#### TASK GOAL
If a line in the entries includes "length", show that line.

[Saved data entries]
--*--

-- ==== Sys2Proof/Machine/Dram.lean ====
section
/-! DEFINITION. Main memory as the device reaches it through an address space (R395, R400), page labels and ACLs (R219 to
R221), and the rings that the device writes there: sump records (R222, R223). -/
namespace Sys2Proof.Machine

/-! ## Bytes of main memory -/

/-- Bytes of one line written to main memory; a contained controller discards them (R400). -/
def writeLine (s : State) (pa : Nat) (bs : List Byte) : State :=
  if contained s pa then s else { s with mem := s.mem.writeDram pa bs }

/-- Where a running migration has copied the piece that holds an address: the same byte of its new frame (R316). -/
def movedTo (pa : Nat) : List Migration → Option Nat
  | [] => none
  | m :: t =>
    if m.begun && m.old == pa / 2 ^ 19 && decide (pa % 2 ^ 19 / 256 < m.pieces) then some (m.new * 2 ^ 19 + pa % 2 ^ 19)
    else movedTo pa t

/-- A WRITE TO MAIN MEMORY of bytes of one line: a page that migrates takes it in its new frame too, once the piece has been
copied (R316). -/
def writeDramPa (s : State) (pa : Nat) (bs : List Byte) : State :=
  let s := writeLine s pa bs
  match movedTo pa s.hub.migrations with
  | some q => writeLine s q bs
  | none => s

/-- A range of addresses cut at 64-byte lines: address and length of each part. -/
def lineParts (va n : Nat) : List (Nat × Nat) :=
  if n = 0 then []
  else (List.range ((va + n - 1) / 64 - va / 64 + 1)).map fun i =>
    let a := max va ((va / 64 + i) * 64)
    (a, min (va + n) ((va / 64 + i + 1) * 64) - a)

/-- Bytes read through an address space; none where an address does not translate. -/
def readVa (s : State) (asid va n : Nat) : Option (List Byte) :=
  ((lineParts va n).mapM fun p => (translate s asid p.1).map fun q => dramBytes s q.1 p.2).map List.flatten

/-- A number of `n` bytes read through an address space. -/
def readVaNum (s : State) (asid va n : Nat) : Option Nat := (readVa s asid va n).map ofBytes

/-- Bytes written through an address space; lines that do not translate are not written. -/
def writeVa (s : State) (asid va : Nat) (bs : List Byte) : State :=
  (lineParts va bs.length).foldl (fun s p =>
    match translate s asid p.1 with
    | some q => writeDramPa s q.1 ((bs.drop (p.1 - va)).take p.2)
    | none => s) s

/-- A dword written through an address space. -/
def writeVaDw (s : State) (asid va : Nat) (v : Nat) : State := writeVa s asid va (toBytes 8 v)

/-! ## Page tags (R219, R220) -/

/-- LABEL of a page tag, as an owner set. -/
def tagLabel (s : State) (asid : Nat) (tag : Word) : Label := (setOf (s.asidOf asid).labels (bits tag 0 12)).getD []

/-- A principal may read a page (R220). -/
def aclAllows (s : State) (asid prin : Nat) (tag : Word) : Bool :=
  let h := bits tag 12 20
  h == 0 || (prin != 0 && (aget [] (s.asidOf asid).acls h).contains prin)

/-! ## Records the device writes (R222, R223) -/

/-- A 32-byte record written to the ring of a descriptor (R223): dropped without a descriptor or a base, and counted in
DROPS when the ring is full. -/
def ringPut (s : State) (asid desc : Nat) (ds : List Word) : State :=
  if desc = 0 then s
  else match readVa s asid desc 64 with
    | none => s
    | some h =>
      let base := numAt h 0 8
      let n := 2 ^ (numAt h 8 1 % 32)
      let head := numAt h 0x10 8
      let tail := numAt h 0x18 8
      if base = 0 then s
      else if n ≤ (tail + 2 ^ 64 - head) % 2 ^ 64 then writeVaDw s asid (desc + 0x20) (numAt h 0x20 8 + 1)
      else
        let s := writeVa s asid (base + 32 * (tail % n)) (ds.flatMap fun d => toBytes 8 d.toNat)
        writeVaDw s asid (desc + 0x18) (tail + 1)

/-- The hub event arbiter's next sequence number (R222), used up. -/
def nextSeq (s : State) : State × Nat := (s.modHub fun h => { h with hseq := h.hseq + 1 }, s.hub.hseq)

/-- A sump record (R222). -/
def sumpRecord (s : State) (asid kind va prin tag block gseq : Nat) : State :=
  let r := nextSeq s
  ringPut r.1 asid (r.1.asidOf asid).sumpd.toNat
    [wd (kind * 2 ^ 60 + asid * 2 ^ 47 + va / 32 % 2 ^ 47), wd (prin * 2 ^ 37 + tag % 2 ^ 37),
     wd (block % 2 ^ 32 * 2 ^ 32 + gseq % 2 ^ 32), wd r.2]

end Sys2Proof.Machine
end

--*--

#### ANSWER BELOW
/-- A range of addresses cut at 64-byte lines: address and length of each part. -/
  (lineParts va bs.length).foldl (fun s p =>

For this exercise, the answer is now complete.